_Work task_. Repeat exactly the lines below that lie between the line with "theorem seatedIn_of_core (h" and the line with "(hs : ∀ j, slot", counting both of those lines as part of the answer.

_Records to use_.
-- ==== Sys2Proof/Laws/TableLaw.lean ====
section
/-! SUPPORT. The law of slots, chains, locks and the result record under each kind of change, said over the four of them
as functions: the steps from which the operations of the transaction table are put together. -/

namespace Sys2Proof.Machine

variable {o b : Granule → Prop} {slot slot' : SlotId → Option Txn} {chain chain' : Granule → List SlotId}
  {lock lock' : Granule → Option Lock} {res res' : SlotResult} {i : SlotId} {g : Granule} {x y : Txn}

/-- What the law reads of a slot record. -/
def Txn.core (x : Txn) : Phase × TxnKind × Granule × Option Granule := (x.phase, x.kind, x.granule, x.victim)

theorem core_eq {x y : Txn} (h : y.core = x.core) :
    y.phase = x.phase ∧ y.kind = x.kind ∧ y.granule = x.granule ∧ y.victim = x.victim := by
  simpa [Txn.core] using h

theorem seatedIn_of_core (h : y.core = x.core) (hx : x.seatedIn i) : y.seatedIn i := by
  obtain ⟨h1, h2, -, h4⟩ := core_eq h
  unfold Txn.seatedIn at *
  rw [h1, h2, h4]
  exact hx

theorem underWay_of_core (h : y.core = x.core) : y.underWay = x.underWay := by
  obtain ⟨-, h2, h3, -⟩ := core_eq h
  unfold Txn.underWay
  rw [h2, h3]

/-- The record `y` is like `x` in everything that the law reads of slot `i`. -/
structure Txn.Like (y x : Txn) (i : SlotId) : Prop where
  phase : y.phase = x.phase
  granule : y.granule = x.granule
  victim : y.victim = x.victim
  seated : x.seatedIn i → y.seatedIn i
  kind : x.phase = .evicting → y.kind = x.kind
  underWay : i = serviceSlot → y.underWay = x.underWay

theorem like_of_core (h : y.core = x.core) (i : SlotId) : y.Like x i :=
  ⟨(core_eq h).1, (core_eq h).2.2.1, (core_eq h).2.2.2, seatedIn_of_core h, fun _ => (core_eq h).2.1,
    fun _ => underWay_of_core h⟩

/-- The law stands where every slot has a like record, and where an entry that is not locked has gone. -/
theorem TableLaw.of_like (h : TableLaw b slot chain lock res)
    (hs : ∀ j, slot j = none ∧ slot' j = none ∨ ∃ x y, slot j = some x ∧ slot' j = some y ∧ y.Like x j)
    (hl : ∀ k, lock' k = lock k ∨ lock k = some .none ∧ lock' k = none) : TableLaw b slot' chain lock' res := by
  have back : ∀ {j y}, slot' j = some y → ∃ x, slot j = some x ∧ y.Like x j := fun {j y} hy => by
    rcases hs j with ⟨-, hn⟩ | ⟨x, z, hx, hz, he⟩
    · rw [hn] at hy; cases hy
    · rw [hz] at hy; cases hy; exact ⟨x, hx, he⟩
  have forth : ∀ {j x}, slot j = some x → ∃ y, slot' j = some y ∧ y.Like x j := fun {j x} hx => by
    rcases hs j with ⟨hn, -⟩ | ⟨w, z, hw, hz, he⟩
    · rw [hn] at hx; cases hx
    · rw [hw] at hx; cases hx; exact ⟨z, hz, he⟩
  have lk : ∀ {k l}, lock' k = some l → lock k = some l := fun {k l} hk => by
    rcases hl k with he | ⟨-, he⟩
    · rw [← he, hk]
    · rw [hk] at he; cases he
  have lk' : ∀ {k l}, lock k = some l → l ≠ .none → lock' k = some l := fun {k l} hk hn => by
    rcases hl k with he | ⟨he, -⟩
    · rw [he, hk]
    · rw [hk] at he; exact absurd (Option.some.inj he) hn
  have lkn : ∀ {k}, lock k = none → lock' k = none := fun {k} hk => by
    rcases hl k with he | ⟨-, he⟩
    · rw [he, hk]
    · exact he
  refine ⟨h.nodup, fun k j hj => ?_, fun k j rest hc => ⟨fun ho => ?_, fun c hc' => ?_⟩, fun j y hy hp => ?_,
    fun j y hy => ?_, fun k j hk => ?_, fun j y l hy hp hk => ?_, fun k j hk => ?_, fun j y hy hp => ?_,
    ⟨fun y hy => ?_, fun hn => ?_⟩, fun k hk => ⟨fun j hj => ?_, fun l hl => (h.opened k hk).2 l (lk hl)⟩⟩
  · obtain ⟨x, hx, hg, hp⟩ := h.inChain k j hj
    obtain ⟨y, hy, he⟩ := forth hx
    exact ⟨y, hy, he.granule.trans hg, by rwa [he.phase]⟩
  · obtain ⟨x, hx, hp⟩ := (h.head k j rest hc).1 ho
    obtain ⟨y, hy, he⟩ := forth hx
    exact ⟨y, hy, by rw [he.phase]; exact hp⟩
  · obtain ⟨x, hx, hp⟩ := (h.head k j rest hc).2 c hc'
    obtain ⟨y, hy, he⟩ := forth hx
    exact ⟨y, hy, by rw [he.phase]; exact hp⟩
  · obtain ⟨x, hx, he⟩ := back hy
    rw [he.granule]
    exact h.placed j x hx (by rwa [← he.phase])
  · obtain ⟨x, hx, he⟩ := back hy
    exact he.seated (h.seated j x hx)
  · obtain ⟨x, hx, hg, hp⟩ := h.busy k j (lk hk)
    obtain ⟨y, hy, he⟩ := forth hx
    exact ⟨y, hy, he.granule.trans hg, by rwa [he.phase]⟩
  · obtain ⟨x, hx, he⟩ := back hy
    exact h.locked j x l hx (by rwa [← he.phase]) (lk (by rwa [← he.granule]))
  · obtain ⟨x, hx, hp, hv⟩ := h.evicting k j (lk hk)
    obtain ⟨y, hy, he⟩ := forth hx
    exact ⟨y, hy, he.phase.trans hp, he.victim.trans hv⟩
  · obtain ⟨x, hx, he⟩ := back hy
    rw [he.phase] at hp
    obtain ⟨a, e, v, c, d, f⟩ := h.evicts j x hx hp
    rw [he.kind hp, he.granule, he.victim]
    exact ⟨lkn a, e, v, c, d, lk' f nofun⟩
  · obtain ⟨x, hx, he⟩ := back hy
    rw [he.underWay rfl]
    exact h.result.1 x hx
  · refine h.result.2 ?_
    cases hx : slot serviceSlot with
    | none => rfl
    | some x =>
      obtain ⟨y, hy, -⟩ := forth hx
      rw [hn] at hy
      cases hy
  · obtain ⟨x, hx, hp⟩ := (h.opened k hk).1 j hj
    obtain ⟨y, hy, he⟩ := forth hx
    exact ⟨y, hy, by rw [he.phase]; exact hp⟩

...

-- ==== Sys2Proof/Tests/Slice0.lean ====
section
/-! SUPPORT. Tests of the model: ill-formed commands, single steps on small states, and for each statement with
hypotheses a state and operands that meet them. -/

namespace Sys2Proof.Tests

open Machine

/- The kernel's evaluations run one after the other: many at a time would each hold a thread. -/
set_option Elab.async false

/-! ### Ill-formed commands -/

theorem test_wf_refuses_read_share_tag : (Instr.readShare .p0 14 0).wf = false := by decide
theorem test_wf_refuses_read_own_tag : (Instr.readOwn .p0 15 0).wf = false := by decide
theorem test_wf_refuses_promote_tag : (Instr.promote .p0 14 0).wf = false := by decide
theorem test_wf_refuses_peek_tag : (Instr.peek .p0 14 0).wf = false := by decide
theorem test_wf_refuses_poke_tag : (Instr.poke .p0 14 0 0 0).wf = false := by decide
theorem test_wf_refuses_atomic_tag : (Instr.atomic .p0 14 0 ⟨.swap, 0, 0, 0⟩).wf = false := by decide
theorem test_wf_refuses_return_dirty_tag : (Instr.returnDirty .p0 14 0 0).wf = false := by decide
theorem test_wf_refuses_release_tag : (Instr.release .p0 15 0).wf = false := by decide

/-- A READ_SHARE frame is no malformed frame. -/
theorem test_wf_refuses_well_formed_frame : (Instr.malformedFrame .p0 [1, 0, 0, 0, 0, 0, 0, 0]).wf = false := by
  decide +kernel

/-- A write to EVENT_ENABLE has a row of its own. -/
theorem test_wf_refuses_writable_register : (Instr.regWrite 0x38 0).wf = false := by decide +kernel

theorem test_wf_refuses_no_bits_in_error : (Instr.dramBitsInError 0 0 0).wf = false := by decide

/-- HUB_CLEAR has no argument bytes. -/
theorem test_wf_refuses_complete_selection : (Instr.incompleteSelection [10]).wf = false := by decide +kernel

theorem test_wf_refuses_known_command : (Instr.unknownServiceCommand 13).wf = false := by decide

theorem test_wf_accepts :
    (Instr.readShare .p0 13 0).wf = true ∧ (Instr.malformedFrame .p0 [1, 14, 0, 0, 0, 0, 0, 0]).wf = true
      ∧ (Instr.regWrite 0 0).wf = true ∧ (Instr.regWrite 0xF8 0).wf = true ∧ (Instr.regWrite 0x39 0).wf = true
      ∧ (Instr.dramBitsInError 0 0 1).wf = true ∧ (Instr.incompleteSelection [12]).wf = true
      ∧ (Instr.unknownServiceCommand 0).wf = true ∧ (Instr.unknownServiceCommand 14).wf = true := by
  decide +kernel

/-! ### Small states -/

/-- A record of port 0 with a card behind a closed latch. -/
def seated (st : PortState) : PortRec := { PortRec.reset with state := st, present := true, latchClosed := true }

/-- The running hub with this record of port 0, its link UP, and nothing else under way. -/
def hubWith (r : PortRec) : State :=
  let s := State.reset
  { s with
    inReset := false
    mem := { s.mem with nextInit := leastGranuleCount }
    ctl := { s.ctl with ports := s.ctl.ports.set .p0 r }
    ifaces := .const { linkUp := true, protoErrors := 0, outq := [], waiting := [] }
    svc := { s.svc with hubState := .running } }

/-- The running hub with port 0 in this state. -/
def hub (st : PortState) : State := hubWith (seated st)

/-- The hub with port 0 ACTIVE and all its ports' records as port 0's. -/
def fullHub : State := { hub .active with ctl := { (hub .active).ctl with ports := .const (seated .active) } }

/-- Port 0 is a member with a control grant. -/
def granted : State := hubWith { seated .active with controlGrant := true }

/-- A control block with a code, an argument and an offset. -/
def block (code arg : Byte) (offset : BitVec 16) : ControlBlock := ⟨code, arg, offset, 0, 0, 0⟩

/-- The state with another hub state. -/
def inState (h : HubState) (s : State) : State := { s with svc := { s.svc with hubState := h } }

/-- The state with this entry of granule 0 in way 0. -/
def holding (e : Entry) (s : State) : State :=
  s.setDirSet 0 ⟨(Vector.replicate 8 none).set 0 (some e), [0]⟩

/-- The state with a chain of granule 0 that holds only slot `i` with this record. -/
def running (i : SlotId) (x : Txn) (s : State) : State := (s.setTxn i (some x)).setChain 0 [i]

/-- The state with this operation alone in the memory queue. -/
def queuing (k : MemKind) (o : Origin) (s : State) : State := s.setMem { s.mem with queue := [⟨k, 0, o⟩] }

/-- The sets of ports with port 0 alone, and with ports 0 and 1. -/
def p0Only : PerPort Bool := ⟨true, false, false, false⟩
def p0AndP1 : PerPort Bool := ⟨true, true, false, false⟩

_Finished exercise_.
theorem seatedIn_of_core (h : y.core = x.core) (hx : x.seatedIn i) : y.seatedIn i := by
  obtain ⟨h1, h2, -, h4⟩ := core_eq h
  unfold Txn.seatedIn at *
  rw [h1, h2, h4]
  exact hx

theorem underWay_of_core (h : y.core = x.core) : y.underWay = x.underWay := by
  obtain ⟨-, h2, h3, -⟩ := core_eq h
  unfold Txn.underWay
  rw [h2, h3]

/-- The record `y` is like `x` in everything that the law reads of slot `i`. -/
structure Txn.Like (y x : Txn) (i : SlotId) : Prop where
  phase : y.phase = x.phase
  granule : y.granule = x.granule
  victim : y.victim = x.victim
  seated : x.seatedIn i → y.seatedIn i
  kind : x.phase = .evicting → y.kind = x.kind
  underWay : i = serviceSlot → y.underWay = x.underWay

theorem like_of_core (h : y.core = x.core) (i : SlotId) : y.Like x i :=
  ⟨(core_eq h).1, (core_eq h).2.2.1, (core_eq h).2.2.2, seatedIn_of_core h, fun _ => (core_eq h).2.1,
    fun _ => underWay_of_core h⟩

/-- The law stands where every slot has a like record, and where an entry that is not locked has gone. -/
theorem TableLaw.of_like (h : TableLaw b slot chain lock res)
    (hs : ∀ j, slot j = none ∧ slot' j = none ∨ ∃ x y, slot j = some x ∧ slot' j = some y ∧ y.Like x j)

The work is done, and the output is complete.